▶ [WHAT TO DO]
Write out, word for word, every line in the data below from the one containing "DEFINITION. The shared" to the one containing "def ringPos : Nat", both of them included.

┌────────

-- ==== Sys2Proof/Machine/Ops.lean ====
section
/-! DEFINITION. The shared operations over the state: units and their numbers, registers, events and interrupts,
cores and contexts, faults of a context, pegs, memory and its poison, the deck cache, translation. -/
namespace Sys2Proof.Machine

/-! ### Units and their numbers (R5, R7, R8, R13, R21, R25) -/

def coreDie (c : Nat) : Nat := bitsOf c 18 17
def coreBentOf (c : Nat) : Nat := bitsOf c 16 12
def coreBayOf (c : Nat) : Nat := bitsOf c 11 8
def coreNum (c : Nat) : Nat := bitsOf c 7 0

/-- Does the number name a physical core (R5)? -/
def validCore (c : Nat) : Bool := decide (c < 2 ^ 19 ∧ coreBentOf c < 24 ∧ coreNum c < 200)

/-- A core address from its parts. -/
def coreAddr (die bent bay n : Nat) : Nat := die * 2 ^ 17 + bent * 2 ^ 12 + bay * 2 ^ 8 + n

/-- The package bent of a core: die × 24 + bent. -/
def bentOf (c : Nat) : Nat := coreDie c * 24 + coreBentOf c
/-- The package bay of a core (R21). -/
def bayOf (c : Nat) : Nat := bentOf c * 16 + coreBayOf c
/-- Core number `n` of package bay `a`. -/
def coreOfBay (a n : Nat) : Nat := coreAddr (a / 16 / 24) (a / 16 % 24) (a % 16) n
/-- The die of a package bent. -/
def dieOfBent (b : Nat) : Nat := b / 24

/-- The position of a die in ring order 0, 1, 3, 2, and the die at a position (R21). -/
def ringPos : Nat → Nat | 0 => 0 | 1 => 1 | 3 => 2 | _ => 3
def ringDie : Nat → Nat | 0 => 0 | 1 => 1 | 2 => 3 | _ => 2

/-- The clock domain of a package bent and of a spine (R7). -/
def domOfBent (b : Nat) : Nat := b / 24 * 25 + b % 24
def domOfSpine (d : Nat) : Nat := d * 25 + 24

/-- Every core address of a package bent, ascending. -/
def coresOfBent (b : Nat) : List Nat :=
  (List.range 16).flatMap fun a => (List.range 200).map fun n => coreAddr (b / 24) (b % 24) a n

/-! ### Registers -/

/-- The reset value of a register; HBM_CH_MAP starts at the channel's own number (R455); the serial is fused (R518). -/
def RKey.resetVal (k : RKey) : Word :=
  match k.reg with
  | .hbmChMap => BitVec.ofNat 32 (k.unit % 32)
  | .secSerialLo => Config.serial.truncate 32
  | .secSerialHi => (Config.serial >>> 32).truncate 32
  | r => r.resetVal

/-- The stored word of a register. -/
def State.reg (s : State) (k : RKey) : Word := (aget s.regs k).getD k.resetVal

def State.setReg (s : State) (k : RKey) (v : Word) : State := { s with regs := aset s.regs k v }

/-- Bits [hi:lo] of a register. -/
def State.rfld (s : State) (k : RKey) (hi lo : Nat) : Nat := wbits (s.reg k) hi lo

def State.rbit (s : State) (k : RKey) (i : Nat) : Bool := wbit (s.reg k) i

def State.setFld (s : State) (k : RKey) (hi lo v : Nat) : State := s.setReg k (setField (s.reg k) hi lo v)

/-- A counter counts up modulo 2^32 (R548). -/
def State.count (s : State) (r : Reg) (unit n : Nat) : State :=
  s.setReg ⟨r, unit, 0⟩ (s.reg ⟨r, unit, 0⟩ + BitVec.ofNat 32 n)

/-- A 64-bit counter held in two registers counts up modulo 2^64 (R547, R548). -/
def State.count64 (s : State) (lo hi : Reg) (unit n : Nat) : State :=
  let v := (s.reg ⟨lo, unit, 0⟩).toNat + 2 ^ 32 * (s.reg ⟨hi, unit, 0⟩).toNat + n
  (s.setReg ⟨lo, unit, 0⟩ (BitVec.ofNat 32 v)).setReg ⟨hi, unit, 0⟩ (BitVec.ofNat 32 (v / 2 ^ 32))

/-! ### Partitions -/

def State.part (s : State) (p : Nat) : Part := s.parts.getD p {}
def State.setPart (s : State) (p : Nat) (q : Part) : State := { s with parts := s.parts.setIfInBounds p q }

/-- The built partition that holds a package bent, if any. -/
def State.partOfBent (s : State) (b : Nat) : Option Nat :=
  (List.range 8).find? fun p => (s.part p).built && (s.part p).bents.contains b

def State.partOfCore (s : State) (c : Nat) : Option Nat := s.partOfBent (bentOf c)

/-! ### The plumb time of an island (R11, R33, R466, R579) -/

/-- Plumb ticks since a recorded time. -/
def State.since (s : State) (t : Time) : Nat := (s.plumb - t).toNat

/-- The skew of an island's copy under perturbation (R579). -/
def State.skewOf (s : State) (dom : Nat) : Time :=
  if dom % 25 = 24 then 0#64
  else match s.partOfBent (dom / 25 * 24 + dom % 25) with
    | some p => ((s.reg ⟨.tstPertSkew, p, 0⟩).truncate 5 : BitVec 5).signExtend 64
    | none => 0#64

/-- The plumb copy of a spine: what it differs from the master's, that of die 0's spine (R33). -/
def State.spineCopy (s : State) (d : Nat) : Time := s.plumb + (aget s.isle (domOfSpine d)).getD 0#64

/-- The plumb copy of an island: a bent's from its spine's. -/
def State.timeOf (s : State) (dom : Nat) : Time :=
  if dom % 25 = 24 then s.spineCopy (dom / 25)
  else s.spineCopy (dom / 25) + s.skewOf dom + (aget s.isle dom).getD 0#64

/-! ### Events, causes and messages (R394, R395, R537, R557-R559) -/

/-- `src` of an event: unit kind and unit (R557). -/
def srcOf (kind unit : Nat) : Word := BitVec.ofNat 32 (kind * 2 ^ 28 + unit % 2 ^ 28)
def srcCore (c x : Nat) : Word := srcOf 1 (c + x * 2 ^ 19)
def srcBay (a : Nat) : Word := srcOf 2 a
def srcEngine (die eng : Nat) : Word := srcOf 4 (die + eng * 16)

/-- The class of an event code (R557). -/
def evClass (code : Nat) : Nat := code / 256 % 16

/-- An event enters the queue of a spine; a full queue (1,024 entries) drops it, and the loss is kept for the next
entry taken (R559). -/
def State.emit (s : State) (spine : Fin 4) (e : Event) : State :=
  if (s.evq.get spine).length < 1024 then
    { s with evq := s.evq.set spine (s.evq.get spine ++ [e]) spine.isLt }
  else { s with evDrop := s.evDrop.set spine true spine.isLt }

/-- Fin 4 from a die number. -/
def die4 (d : Nat) : Fin 4 := ⟨d % 4, Nat.mod_lt _ (by decide)⟩

/-- Send event `code` for partition `part` (255: the package) from island `dom` of die `d`. (DEDUCED, log 81). -/
def State.event (s : State) (d dom code part : Nat) (src : Word) (a0 a1 : Nat) : State :=
  s.emit (die4 d) { t := s.timeOf dom, code := code, part := part, src := src,
                    arg0 := BitVec.ofNat 64 a0, arg1 := BitVec.ofNat 64 a1 }

/-- A PLDM event (R533): sent to the receiver, or queued until one is set; beyond 64 the oldest is dropped. -/
def State.pldmEvent (s : State) (code arg : Nat) : State :=
  if s.pldmRecv.isSome then { s with msgs := s.msgs ++ [Msg.pldm code (arg % 2 ^ 16)] }
  else
    let q := s.pldmQueue ++ [(code, arg % 2 ^ 16)]
    { s with pldmQueue := if 64 < q.length then q.drop 1 else q }

/-- A virtual function, or the PF at number 0. -/
def State.vf (s : State) (v : Nat) : Vf := (aget s.vfs v).getD {}
def State.setVf (s : State) (v : Nat) (f : Vf) : State := { s with vfs := aset s.vfs v f }

/-- One MSI-X message of a function: a masked vector sets its pending bit instead, as PCIe has it (R395). (PRESUMED, log
67). -/
def State.msix (s : State) (v vec : Nat) : State :=
  let f := s.vf v
  if f.msixMask.getLsbD vec then s.setVf v { f with msixPend := f.msixPend ||| BitVec.ofNat 64 (2 ^ vec) }
  else { s with msgs := s.msgs ++ [.msix v vec] }

/-- The vector of cause `c` of VF `v` (R407). -/
def State.vfVec (s : State) (v c : Nat) : Nat :=
  s.rfld ⟨.prtVfVmap, v, c / 4⟩ (8 * (c % 4) + 5) (8 * (c % 4))

/-- A cause bit of a VF is set; a rise while unmasked sends one message (R395). -/
def State.vfCause (s : State) (v c : Nat) : State :=
  let k : RKey := ⟨.prtVfCause, v, 0⟩
  if s.rbit k c then s
  else
    let s1 := s.setFld k c c 1
    if s.rbit ⟨.prtVfMask, v, 0⟩ c then s1 else s1.msix v (s.vfVec v c)

/-- A cause bit of the PF is set; a rise while unmasked sends one message on PF vector `c` (R537). -/
def State.pfCause (s : State) (c : Nat) : State :=
  let k : RKey := ⟨.mgtHostCause, 0, 0⟩
  if s.rbit k c then s
  else
    let s1 := s.setFld k c c 1
    if s.rbit ⟨.mgtHostMask, 0, 0⟩ c then s1 else s1.msix 0 c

└────────

▶ [TASK ANSWER]
/-! DEFINITION. The shared operations over the state: units and their numbers, registers, events and interrupts,
cores and contexts, faults of a context, pegs, memory and its poison, the deck cache, translation. -/
namespace Sys2Proof.Machine

/-! ### Units and their numbers (R5, R7, R8, R13, R21, R25) -/

def coreDie (c : Nat) : Nat := bitsOf c 18 17
def coreBentOf (c : Nat) : Nat := bitsOf c 16 12
def coreBayOf (c : Nat) : Nat := bitsOf c 11 8
def coreNum (c : Nat) : Nat := bitsOf c 7 0

/-- Does the number name a physical core (R5)? -/
def validCore (c : Nat) : Bool := decide (c < 2 ^ 19 ∧ coreBentOf c < 24 ∧ coreNum c < 200)

/-- A core address from its parts. -/
def coreAddr (die bent bay n : Nat) : Nat := die * 2 ^ 17 + bent * 2 ^ 12 + bay * 2 ^ 8 + n

/-- The package bent of a core: die × 24 + bent. -/
def bentOf (c : Nat) : Nat := coreDie c * 24 + coreBentOf c
/-- The package bay of a core (R21). -/
def bayOf (c : Nat) : Nat := bentOf c * 16 + coreBayOf c
/-- Core number `n` of package bay `a`. -/
def coreOfBay (a n : Nat) : Nat := coreAddr (a / 16 / 24) (a / 16 % 24) (a % 16) n
/-- The die of a package bent. -/
def dieOfBent (b : Nat) : Nat := b / 24

/-- The position of a die in ring order 0, 1, 3, 2, and the die at a position (R21). -/
def ringPos : Nat → Nat | 0 => 0 | 1 => 1 | 3 => 2 | _ => 3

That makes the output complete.